Back to Articles

NPC-Powered AI Teams: A Deep Dive into npcpy's Multi-Provider Agent Framework

[ View on GitHub ]

NPC-Powered AI Teams: A Deep Dive into npcpy’s Multi-Provider Agent Framework

Hook

While most agent frameworks lock you into a single LLM provider or force you to rewrite code when switching between local and cloud models, npcpy lets you swap from Ollama’s local models to GPT-4 by changing a single parameter—without touching your agent logic.

Context

The LLM tooling ecosystem suffers from fragmentation.

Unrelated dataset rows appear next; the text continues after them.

-- ==== Sys2Proof/Laws/State.lean ====
section
/-!
SUPPORT. One lemma per field per update of the state, and what an entry reads as after an update of its table.
-/

namespace Sys2Proof.Machine

/-! ## Unit numbers (R389) -/

@[simp] theorem ukind_uEng (p : PartId) (e : EngId) : ukind (uEng p.val e.val) = .eng p.val e.val := by
  have := e.isLt
  have h1 : (61 * p.val + e.val) / 61 = p.val := by omega
  have h2 : (61 * p.val + e.val) % 61 = e.val := by omega
  simp [ukind, uEng, h1, h2, this]

@[simp] theorem ukind_uVt (p : PartId) (v : VtId) : ukind (uVt p.val v.val) = .vt p.val v.val := by
  have := v.isLt
  have h1 : (61 * p.val + 38 + v.val) / 61 = p.val := by omega
  have h2 : (61 * p.val + 38 + v.val) % 61 = 38 + v.val := by omega
  have h3 : 38 + v.val < 57 := by omega
  simp [ukind, uVt, h1, h2, h3]

@[simp] theorem ukind_uSt (p : PartId) (t : StId) : ukind (uSt p.val t.val) = .st p.val t.val := by
  have := t.isLt
  have h1 : (61 * p.val + 57 + t.val) / 61 = p.val := by omega
  have h2 : (61 * p.val + 57 + t.val) % 61 = 57 + t.val := by omega
  have h3 : ¬ 57 + t.val < 38 := by omega
  simp [ukind, uSt, h1, h2, h3]

/-! ## Updates and reads of one table -/

section
variable {β : Type} [DecidableEq β]

/-- Two writes at a key are one. -/
theorem Map.set_set (d v w : β) (k : Nat) (m : Map β) (h : Map.wf d m = true) :
    Map.set d k w (Map.set d k v m) = Map.set d k w m := by
  induction m with
  | nil =>
    by_cases hv : v = d
    · simp [Map.set, hv]
    · by_cases hw : w = d <;> simp [Map.set, hv, hw]
  | cons e r ih =>
    obtain ⟨j, x⟩ := e
    obtain ⟨hx, hl, hr⟩ := (Map.wf_cons d x j r).1 h
    by_cases h1 : k < j
    · by_cases hv : v = d
      · simp [Map.set, h1, hv]
      · by_cases hw : w = d <;> simp [Map.set, h1, hv, hw]
    · by_cases h2 : k = j
      · subst h2
        have hs : Map.set d k w r = if w = d then r else (k, w) :: r := by
          cases r with
          | nil => rfl
          | cons e2 r2 =>
            have := hl e2 (by simp)
            simp [Map.set, this]
        by_cases hv : v = d
        · simp only [Map.set, hv, Nat.lt_irrefl, if_true, if_false, hs]
        · by_cases hw : w = d <;> simp [Map.set, hv, hw]
      · simp [Map.set, h1, h2, ih hr]

/-- Two updates at a key are one. -/
theorem Map.upd_upd (d : β) (k : Nat) (f g : β → β) (m : Map β) (h : Map.wf d m = true) :
    Map.upd d k g (Map.upd d k f m) = Map.upd d k (fun x => g (f x)) m := by
  unfold Map.upd
  rw [Map.set_set d _ _ k m h, Map.get_set_self d _ k m h]

end

/-! ## The tables of a canonical state are canonical -/

theorem State.tables_wf {s : State} (h : s.canon = true) :
    Map.wf {} s.parts = true ∧
    Map.wf {} s.units = true ∧
    Map.wf {} s.eng = true ∧
    Map.wf {} s.vts = true ∧
    Map.wf {} s.sts = true ∧
    Map.wf {} s.bars = true ∧
    Map.wf {} s.comps = true ∧
    Map.wf {} s.tokens = true ∧
    Map.wf {} s.chans = true ∧
    Map.wf 0 s.grades = true ∧
    Map.wf {} s.far = true ∧
    Map.wf {} s.ctxs = true ∧
    Map.wf {} s.xlt.slots = true ∧
    Map.wf {} s.xlt.fqs = true ∧
    Map.wf {} s.sch.stages = true ∧
    Map.wf none s.sch.works = true ∧
    Map.wf {} s.net.routers = true ∧
    Map.wf {} s.host.ports = true ∧
    Map.wf {} s.host.fns = true ∧
    Map.wf [] s.host.mem = true ∧
    Map.wf {} s.sec.slots = true ∧
    Map.wf {} s.fab.ports = true ∧
    Map.wf {} s.fab.jobs = true ∧
    Map.wf {} s.pwr.isls = true ∧
    Map.wf {} s.pwr.rails = true ∧
    Map.wf {} s.fw.cores = true ∧
    Map.wf {} s.fw.roles = true ∧
    Map.wf {} s.fw.slots = true := by
  simp only [State.canon, State.tablesOk, Bool.and_eq_true, and_assoc] at h
  obtain ⟨h0, h1, h2, h3, h4, h5, h6, h7, h8, h9, h10, h11, h12, h13, h14, h15, h16, h17, h18, h19, h20, h21, h22, h23, h24, h25, h26, h27, _⟩ := h
  exact ⟨h0, h1, h2, h3, h4, h5, h6, h7, h8, h9, h10, h11, h12, h13, h14, h15, h16, h17, h18, h19, h20, h21, h22, h23, h24, h25, h26, h27⟩

theorem State.parts_wf {s : State} (h : s.canon = true) : Map.wf {} s.parts = true := (State.tables_wf h).1
theorem State.units_wf {s : State} (h : s.canon = true) : Map.wf {} s.units = true := (State.tables_wf h).2.1
theorem State.eng_wf {s : State} (h : s.canon = true) : Map.wf {} s.eng = true := (State.tables_wf h).2.2.1
theorem State.vts_wf {s : State} (h : s.canon = true) : Map.wf {} s.vts = true := (State.tables_wf h).2.2.2.1
theorem State.sts_wf {s : State} (h : s.canon = true) : Map.wf {} s.sts = true := (State.tables_wf h).2.2.2.2.1
theorem State.bars_wf {s : State} (h : s.canon = true) : Map.wf {} s.bars = true := (State.tables_wf h).2.2.2.2.2.1
theorem State.comps_wf {s : State} (h : s.canon = true) : Map.wf {} s.comps = true := (State.tables_wf h).2.2.2.2.2.2.1
theorem State.tokens_wf {s : State} (h : s.canon = true) : Map.wf {} s.tokens = true := (State.tables_wf h).2.2.2.2.2.2.2.1
theorem State.chans_wf {s : State} (h : s.canon = true) : Map.wf {} s.chans = true := (State.tables_wf h).2.2.2.2.2.2.2.2.1
theorem State.grades_wf {s : State} (h : s.canon = true) : Map.wf 0 s.grades = true := (State.tables_wf h).2.2.2.2.2.2.2.2.2.1
theorem State.far_wf {s : State} (h : s.canon = true) : Map.wf {} s.far = true := (State.tables_wf h).2.2.2.2.2.2.2.2.2.2.1
theorem State.ctxs_wf {s : State} (h : s.canon = true) : Map.wf {} s.ctxs = true := (State.tables_wf h).2.2.2.2.2.2.2.2.2.2.2.1
theorem State.xlt_slots_wf {s : State} (h : s.canon = true) : Map.wf {} s.xlt.slots = true := (State.tables_wf h).2.2.2.2.2.2.2.2.2.2.2.2.1
theorem State.xlt_fqs_wf {s : State} (h : s.canon = true) : Map.wf {} s.xlt.fqs = true := (State.tables_wf h).2.2.2.2.2.2.2.2.2.2.2.2.2.1
theorem State.sch_stages_wf {s : State} (h : s.canon = true) : Map.wf {} s.sch.stages = true := (State.tables_wf h).2.2.2.2.2.2.2.2.2.2.2.2.2.2.1
theorem State.sch_works_wf {s : State} (h : s.canon = true) : Map.wf none s.sch.works = true := (State.tables_wf h).2.2.2.2.2.2.2.2.2.2.2.2.2.2.2.1
theorem State.net_routers_wf {s : State} (h : s.canon = true) : Map.wf {} s.net.routers = true := (State.tables_wf h).2.2.2.2.2.2.2.2.2.2.2.2.2.2.2.2.1
theorem State.host_ports_wf {s : State} (h : s.canon = true) : Map.wf {} s.host.ports = true := (State.tables_wf h).2.2.2.2.2.2.2.2.2.2.2.2.2.2.2.2.2.1
theorem State.host_fns_wf {s : State} (h : s.canon = true) : Map.wf {} s.host.fns = true := (State.tables_wf h).2.2.2.2.2.2.2.2.2.2.2.2.2.2.2.2.2.2.1
theorem State.host_mem_wf {s : State} (h : s.canon = true) : Map.wf [] s.host.mem = true := (State.tables_wf h).2.2.2.2.2.2.2.2.2.2.2.2.2.2.2.2.2.2.2.1
theorem State.sec_slots_wf {s : State} (h : s.canon = true) : Map.wf {} s.sec.slots = true := (State.tables_wf h).2.2.2.2.2.2.2.2.2.2.2.2.2.2.2.2.2.2.2.2.1
theorem State.fab_ports_wf {s : State} (h : s.canon = true) : Map.wf {} s.fab.ports = true := (State.tables_wf h).2.2.2.2.2.2.2.2.2.2.2.2.2.2.2.2.2.2.2.2.2.1
theorem State.fab_jobs_wf {s : State} (h : s.canon = true) : Map.wf {} s.fab.jobs = true := (State.tables_wf h).2.2.2.2.2.2.2.2.2.2.2.2.2.2.2.2.2.2.2.2.2.2.1
theorem State.pwr_isls_wf {s : State} (h : s.canon = true) : Map.wf {} s.pwr.isls = true := (State.tables_wf h).2.2.2.2.2.2.2.2.2.2.2.2.2.2.2.2.2.2.2.2.2.2.2.1
theorem State.pwr_rails_wf {s : State} (h : s.canon = true) : Map.wf {} s.pwr.rails = true := (State.tables_wf h).2.2.2.2.2.2.2.2.2.2.2.2.2.2.2.2.2.2.2.2.2.2.2.2.1
theorem State.fw_cores_wf {s : State} (h : s.canon = true) : Map.wf {} s.fw.cores = true := (State.tables_wf h).2.2.2.2.2.2.2.2.2.2.2.2.2.2.2.2.2.2.2.2.2.2.2.2.2.1
theorem State.fw_roles_wf {s : State} (h : s.canon = true) : Map.wf {} s.fw.roles = true := (State.tables_wf h).2.2.2.2.2.2.2.2.2.2.2.2.2.2.2.2.2.2.2.2.2.2.2.2.2.2.1
theorem State.fw_slots_wf {s : State} (h : s.canon = true) : Map.wf {} s.fw.slots = true := (State.tables_wf h).2.2.2.2.2.2.2.2.2.2.2.2.2.2.2.2.2.2.2.2.2.2.2.2.2.2.2
theorem State.cool_wf {s : State} (h : s.canon = true) : Map.wf 0 s.cool = true := by
  simp only [State.canon, State.tablesOk, Bool.and_eq_true] at h
  exact h.1.2

/-! ## The addressed memories of a canonical state are canonical -/

/-- What holds of every listed value and of the default holds of every read. -/
theorem Map.get_all {β : Type} (d : β) (p : β → Bool) (m : Map β) (h : m.all (fun e => p e.2) = true) (hd : p d = true) (k : Nat) :
    p (Map.get d m k) = true := by
  induction m with
  | nil => exact hd
  | cons e r ih =>
    obtain ⟨j, x⟩ := e
    simp only [List.all_cons, Bool.and_eq_true] at h
    unfold Map.get
    split
    · exact h.1
    · exact ih h.2

theorem State.mems_wf {s : State} (h : s.canon = true) (k : Nat) :
    Bytes.wf (s.engine k).sp = true ∧ Bytes.wf (s.vt k).lm = true ∧ Bytes.wf (s.tile k).lm = true ∧ Bytes.wf (s.hmem k) = true ∧
    Map.wf {} (s.chan k).secs = true ∧ Map.wf {} (s.farP k).secs = true ∧ Bytes.wf (s.fn k).region = true := by
  simp only [State.canon, State.memsOk, Bool.and_eq_true] at h
  obtain ⟨-, ⟨⟨⟨⟨⟨h1, h2⟩, h3⟩, h4⟩, h5⟩, h6⟩, h7⟩ := h
  exact ⟨Map.get_all ({} : Engine) (fun (e : Engine) => Bytes.wf e.sp) _ h1 rfl k, Map.get_all ({} : VTile) (fun (e : VTile) => Bytes.wf e.lm) _ h2 rfl k,
    Map.get_all ({} : STile) (fun (e : STile) => Bytes.wf e.lm) _ h3 rfl k, Map.get_all [] (fun (e : Bytes) => Bytes.wf e) _ h4 rfl k,
    Map.get_all ({} : Chan) (fun (e : Chan) => Map.wf {} e.secs) _ h5 rfl k, Map.get_all ({} : Far) (fun (e : Far) => Map.wf {} e.secs) _ h6 rfl k,
    Map.get_all ({} : Fn) (fun (e : Fn) => Bytes.wf e.region) _ h7 rfl k⟩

Build an agent with OpenAI’s API, and you’re committed to their pricing and rate limits. Experiment with local Ollama models, and you lose access to advanced features like function calling consistency. Want to add a second agent? You’re stitching together multiple libraries. npcpy emerged as a research-focused framework that treats LLM providers as interchangeable backends while layering multi-agent orchestration, tool calling, and multimodal generation into a unified API. It’s designed for rapid prototyping and experimentation, targeting researchers and developers who need to compare model behaviors, run hybrid local/cloud workflows, or teach AI development without framework lock-in.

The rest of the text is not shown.